Für Schloss Boitzenburg gab es öffentliche Gelder ohne allzu strikte Kontrolle Das zeigen die Ermittlungen wegen mutmaßlichen Subventionsbetrugs

Boitzenburg - Hinter hohen Bäumen ragt der imposante Renaissance-Bau aus dem 16. Jahrhundert auf. Schloss Boitzenburg, auf den ersten Blick: ein Schmuckstück. Doch die Fassade ist an vielen Stellen nicht ordentlich verputzt, Fugen sind nicht abgedichtet und Umbauten eher billig ausgeführt. Den meisten Gästen fällt das nicht auf – die Frage ist aber, ob Experten es sofort erkennen müssten. Wenn ja, dann könnte einer der größten mutmaßlichen Fälle von Subventionsbetrug in Brandenburg von Behörden zumindest fahrlässig begünstigt worden sein.

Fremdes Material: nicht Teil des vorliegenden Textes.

-- ==== Sys2Proof/Machine/State.lean ====
section
/-! DEFINITION. The state of the module as plain data, and `State.reset`, the machine after the first cold start of a
module as shipped (log 4). Each indexed family of registers is a sparse map whose unlisted entries hold the value named by
the family's `initial` constant. -/

namespace Sys2Proof.Machine

/-- The model has no fault: every command of the table has an effect, or none, by the spec's own rules. -/
inductive Fault where
  deriving DecidableEq, Repr

/-- A command whose meaning is not written; raised by `exec`'s arm of that command only. Safe: the machine stops. -/
inductive Refusal where
  | notModelled (mnemonic : String)
  deriving DecidableEq, Repr

/-! ### Array: processing elements and tiles (R28–R68) -/

/-- The registers of one PE (R31); `weight2` is the weight of the next residue step (R57) and `v` the signed overflow of
its last ADD plane (R170). -/
structure PE where
  c : Bool
  k : Bool
  x : Bool
  f : Bool
  p : BitVec 12
  ra : BitVec 2
  rb : BitVec 2
  rr : BitVec 2
  weight2 : Bool
  v : Bool
  parityErr : Bool
  residueErr : Bool
  deriving DecidableEq, Repr

/-- The values of the last column of R31. -/
def PE.clear : PE := ⟨false, true, false, false, 0, 0, 0, 0, false, false, false, false⟩

inductive TileService where
  | inService | spare | draining | retest | failed
  deriving DecidableEq, Repr

/-- Power state of a polder (R61, R62) with the divider ratio (R422): 0 is /16, 1 /12, 2 /8, 3 /6, 4 /4, 5 /3, 6 /2,
7 /1. `second` marks the second dwell at /2 of a wake to SUSTAINED (R423). -/
inductive Polder where
  | off
  | dark
  | up (ratio : Fin 8) (second fromOff : Bool)
  | down (ratio : Fin 8)
  | awake (ratio : Fin 8)
  deriving DecidableEq, Repr

/-- A physical tile: service (R65), power (R61), FAULTS (R68), berm flags (R40, R42), destructive passes in RETEST (R65),
whether a first error's recomputation window is open, and whether its last culvert or OR-tree sample failed parity (R64). -/
structure Tile where
  service : TileService
  polder : Polder
  faults : Byte
  bermValid : Bool
  reclaimed : Bool
  passes : Nat
  errorOpen : Bool
  linkErr : Bool
  deriving DecidableEq, Repr

def Tile.initial : Tile := ⟨.inService, .off, 0, false, false, 0, false, false⟩

/-! ### Sequencers (R151–R189) -/

inductive SeqService where
  | inService | spare | draining | retest | failed | loading | migrating
  deriving DecidableEq, Repr

/-- Gang width (R26, R52). -/
inductive Gang where
  | g1 | g4 | g16
  deriving DecidableEq, Repr

/-- A micro address register with its mode state (R151, R162): `mode` 0 plain, 1 WRAP, 2 SLIDE; `returned` marks a SLIDE
register that has returned once. -/
structure MicroAddr where
  ind : Bool
  addr : BitVec 12
  base : BitVec 12
  len : BitVec 7
  mode : BitVec 2
  returned : Bool
  deriving DecidableEq, Repr

def MicroAddr.initial : MicroAddr := ⟨false, 0, 0, 0, 0, false⟩

structure LoopCounter where
  val : BitVec 16
  reload : BitVec 16
  deriving DecidableEq, Repr

/-- A held LOOP (R166): first word of the body, its length, the inner length, the present word, the counters used, and
whether the inner loop of this pass is over. -/
structure Loop where
  start : BitVec 14
  blen : Nat
  ilen : Nat
  pos : Nat
  lco : Nat
  lci : Nat
  innerDone : Bool
  deriving DecidableEq, Repr

/-- What a WAITEV or INWAIT does when its wait ends (R100, R102). -/
structure AisWait where
  statusReg : BitVec 4
  limit : Word
  timer : Bool
  deriving DecidableEq, Repr

/-- Wait state WS (R151, R163). -/
structure Wait where
  cond : BitVec 3
  imm : BitVec 12
  nt : Bool
  acCount : BitVec 13
  usCount : Word
  edge0 : Bool
  edge1 : Bool
  ais : Option AisWait
  deriving DecidableEq, Repr

/-- A GOR result in flight (R48, R49). -/
structure GorFlight where
  tag : BitVec 5
  tv : Bool
  vec : BitVec 16
  device : Bool
  vecDone : Bool
  deriving DecidableEq, Repr

/-- The outstanding MEM access of a sequencer (R164); `done` when its response has arrived and no WAIT has taken it. -/
structure MemAccess where
  write : Bool
  dest : BitVec 4
  addr : Word
  data : Word
  tid : BitVec 12
  done : Bool
  deriving DecidableEq, Repr

/-- A WCS word whose stored parity is wrong (R180): `upset` by a passing error, which a rewrite mends, or `stuck`, so that a
rewritten word fails again. -/
inductive WordFault where
  | none | upset | stuck
  deriving DecidableEq, Repr

/-- A flag OR on its way to the sequencer (R135, R141); `trapLevel` when the instruction ran at trap level (R136). -/
structure FlagOr where
  flags : BitVec 5
  pc : BitVec 24
  trapLevel : Bool
  deriving DecidableEq, Repr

Der Fall Boitzenburg beginnt 1998. Damals kaufte der Investor Oliver E. das Schloss für eine Mark von der Treuhand. Der Hamburger präsentierte sich als seriöser Investor und Idealist zugleich. Er wolle aus dem Schloss keine Luxusherberge machen, sondern ein Kinder- und Familienhotel. An E.’s Solvenz gab es keine Zweifel. Drei Herrenhäuser hatte er schon zu Pony-Schlössern umgebaut. Einen Hotelbetreiber als Partner stellte er ebenfalls vor.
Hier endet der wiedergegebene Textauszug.